Genting Malaysia Berhad - FY23 EBITDA Exceeded 2019 Levels

Date: 
2024-03-01
Firm: 
TA
Stock: 
Price Target: 
3.17
Price Call: 
BUY
Last Price: 
2.61
Upside/Downside: 
+0.56 (21.46%)

Review

  • Genting Malaysia’s (GENM) FY23 core earnings of RM587.7mn came in within our expectation but above consensus forecast. For this quarter, the company declared a final dividend of 9sen/share, bringing the YTD total dividend to 15sen/share. This is equivalent to a dividend yield of 5.2%.
  • GENM’s FY23 adjusted EBITDA increased 24.4% to RM2.6mn on the back of 18.4% rise in revenue to RM10.2bn. The decent earnings growth was due to low base effect as Malaysia operations remained sluggish last year especially during 1Q22 as not all key markets have opened their borders. In addition, the weak ringgit performance also helped to drive the gaming volume in Malaysia and boosted translation gains on US and UK’s contributions.
  • In terms of breakdown, Malaysia operations registered a revenue growth of 23.1% and EBITDA growth of 26.2% YoY for FY23. This was driven by higher visitations post economic reopening. Meanwhile, US operations recorded 13.0% increase in revenue and 15.2% increase in adj. EBITDA, offsetting weaker performance from UK operations with adj. EBITDA contracted by 3%.

Impact

  • No change to our FY24-25 earnings projections. Conference call highlights
  • Malaysia 4Q23 gaming revenue surged 19% YoY, driven mainly by the non-VIP segment which rose to 46% mix vs 42% in the preceding year. For FY23, the gaming revenue improved 25% with higher contribution from both VIP (+15%) and non-VIP (+33%) segments.
  • 4Q23 EBITDA margin for Malaysia operations slid below the norm to 29.4% and management attributed this to rise in marketing costs. Management envisages the margin would return to the norm of 31% this year even with the hike of 2% service tax effective Mar-24.
  • The closure of Circus Palace and Hollywood casinos for renovation would not result in significant drop in revenue as the existing SkyCasino has sufficient capacity to cope for the rise in gaming volume. We believe the closure is also a part of the cost optimisation effort to provide some buffer against the rise in service tax and utility charges.
  • In US, there are potential buyers for Miami land, which was terminated last year.

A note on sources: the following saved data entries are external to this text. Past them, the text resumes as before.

/-- A check that no guard-true lane of the pick fails changes nothing (R298 to R300). A landing check whose walk must wait for a
line of a table is no case of it (log 105).
A check that some guard-true lanes fail with one cause traps in exactly those: they park at the check with the operand of
the lowest of them in TRAP.VA, and leave the pick (R298 to R301, R416, R443). -/
def Obligations.ChecksHoldOrTrap : Prop :=
  (∀ (i : Instr) (c : CheckSpec), checkSpec i = some c → ∀ s : State,
    (∀ g ∈ s.groups, ∀ (n : Nat) (l : Lane), g.lanes[n]? = some l → c.waits s g n l = false) →
    (∀ g m, g ∈ s.groups → (∃ p, s.cur = some p ∧ (g.gid, m) ∈ p.members) → ∀ (n : Nat) (l : Lane), g.lanes[n]? = some l →
      m.getLsbD n = true → l.guard = true → c.fails s g n l = none) → exec i s = .next s) ∧
  (∀ (i : Instr) (c : CheckSpec), checkSpec i = some c → ∀ s : State,
    (∀ g ∈ s.groups, ∀ (n : Nat) (l : Lane), g.lanes[n]? = some l → c.waits s g n l = false) → ∃ t, exec i s = .next t ∧
    GroupsBecome s t fun p m g g' => ∀ (k : BitVec 64) (cause : DWord), k ≠ 0#64 →
      (∀ n : Nat, k.getLsbD n = true ↔ m.getLsbD n = true ∧ ∃ l, g.lanes[n]? = some l ∧ l.guard = true ∧ c.fails s g n l ≠ none) →
      (∀ (n : Nat) (l : Lane), k.getLsbD n = true → g.lanes[n]? = some l → c.fails s g n l = some cause) →
      LeftPick t g m k ∧ Parked g g' k p.placeHere cause (c.operand g) c.keep)

/-! ### Class 5 -/

/-- `rdsys` and `ctr.rd` into vector registers: each guard-true lane takes the register's value, whole in a pair or in its low
32 bits in one register.
`rdsys` and `ctr.rd` into a scalar: it takes the value that the lowest guard-true lane of each group reads (R192).
The model's choices in it: a group with no guard-true lane writes no scalar (log 5); which of two writes of one cycle is lost
(log 6); a lane with an answer out that may trap it waits (log 27). -/
def Obligations.SystemReadsGiveTheRegister : Prop :=
  (∀ (i : Instr) (d : BitVec 8) (wide : Bool) (f : State → Group → Nat → DWord), i.illFormed = none →
    sysRead i = some (d, wide, f) → d.toNat < 0x80 → ∀ s : State, ∃ t, exec i s = .next t ∧
      LanesBecome s t (InPick s) fun g n l l' =>
        if wide then Result64 l l' d.toNat 0 (f s g n) else Result32 l l' d.toNat 0 ((f s g n).extractLsb' 0 32)) ∧
  (∀ (i : Instr) (d : BitVec 8) (wide : Bool) (f : State → Group → Nat → DWord), i.illFormed = none →
    sysRead i = some (d, wide, f) → 0xC0 ≤ d.toNat → ∀ s : State, Settled s → ∃ t, exec i s = .next t ∧
      GroupsBecome s t fun _ m g g' => g.frames = [] → (NoLead g m → g' = g) ∧ ∀ n l, Leads g m n l →
        (s.lostWrite g.gid (d.toNat - 0xC0) = true → g' = g) ∧ (s.lostWrite g.gid (d.toNat - 0xC0) = false →
          g' = { g with s := g'.s, spend := g.spend.filter fun e => e.1 != d.toNat - 0xC0 } ∧
            ∀ k, k < 64 → g'.s.toList.getD k 0 = if k = d.toNat - 0xC0 then f s g n else g.s.toList.getD k 0))

/-- `wrsys`, `warn.clr` and `ctr.cfg` act once for each group of the pick, from its lowest guard-true lane; a group without
one keeps everything.
The model's choices in it: a group of the pick with no guard-true lane (log 5); a lane with an answer out that may trap it
waits (log 27). -/
def Obligations.SystemWritesActOncePerGroup : Prop :=
  ∀ (i : Instr) (f : Group → Nat → Lane → Group → Prop), i.illFormed = none → sysWrite i = some f → ∀ s : State,
    Settled s → ∃ t, exec i s = .next t ∧ GroupsBecome s t fun _ m g g' => m ≠ 0#64 →
      (NoLead g m → g' = g) ∧ ∀ n l, Leads g m n l → f g n l g'

/-- `trap n` parks the guard-true lanes with USER_TRAP and detail n, to go on after it (R419); so does `brk n` with BREAKPOINT
while no debug state reaches the group.
`brk` under the device debug state stops the guard-true lanes for the debugger: they wait, and are not parked (R419).
The model's choices in it: a lane with an answer out that may trap it waits at a breakpoint (log 27); TRAP.VA of a cause with
no address is free (log 31). -/
def Obligations.TrapsAndBreakpointsParkOrStop : Prop :=
  (∀ (n : BitVec 8) (s : State),
    (∃ t, exec (.trap n) s = .next t ∧ GroupsBecome s t fun p m g g' => ∀ k, k ≠ 0#64 → IsGuarded g m k →
      LeftPick t g m k ∧ ∃ va, Parked g g' k (p.placeAfter 1) (causeWith 0x1E n.toNat) (fun _ _ => va) []) ∧
    (s.plat.debug = .off → Settled s → ∃ t, exec (.brk n) s = .next t ∧ GroupsBecome s t fun p m g g' => ∀ k, k ≠ 0#64 →
      IsGuarded g m k → LeftPick t g m k ∧ ∃ va, Parked g g' k (p.placeAfter 1) (causeWith 0x1F n.toNat) (fun _ _ => va) [])) ∧
  (∀ (n : BitVec 8) (s : State) (p : Pick) (g : Group) (m k : BitVec 64), s.plat.debug = .device → Settled s → TakesPart s p g m →
    p.members = [(g.gid, m)] → IsGuarded g m k → k ≠ 0#64 → ∃ t, exec (.brk n) s = .next t ∧
      t.outbox = s.outbox ++ [.stopped g.gid] ∧ GroupsBecome { s with outbox := t.outbox } t fun p m g g' =>
        ∀ k, IsGuarded g m k → LeftPick t g m k ∧ Waits p g g' k 1 .debugger)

As far as new full-scale casino licences in New York are concerned, the progress is at a snail pace but we remain bullish on GENM’s chance in securing one of the 3 licences given its existing gaming operations in Resorts World New York City.

Valuation

  • Rolling our valuation base year to FY24, we raise GENM’s DCF valuation to RM3.17/share (from RM2.71 previously) with unchanged CAPM of 19.3%. Given the total return of 15.9%, we upgrade GENM to Buy (from hold previously).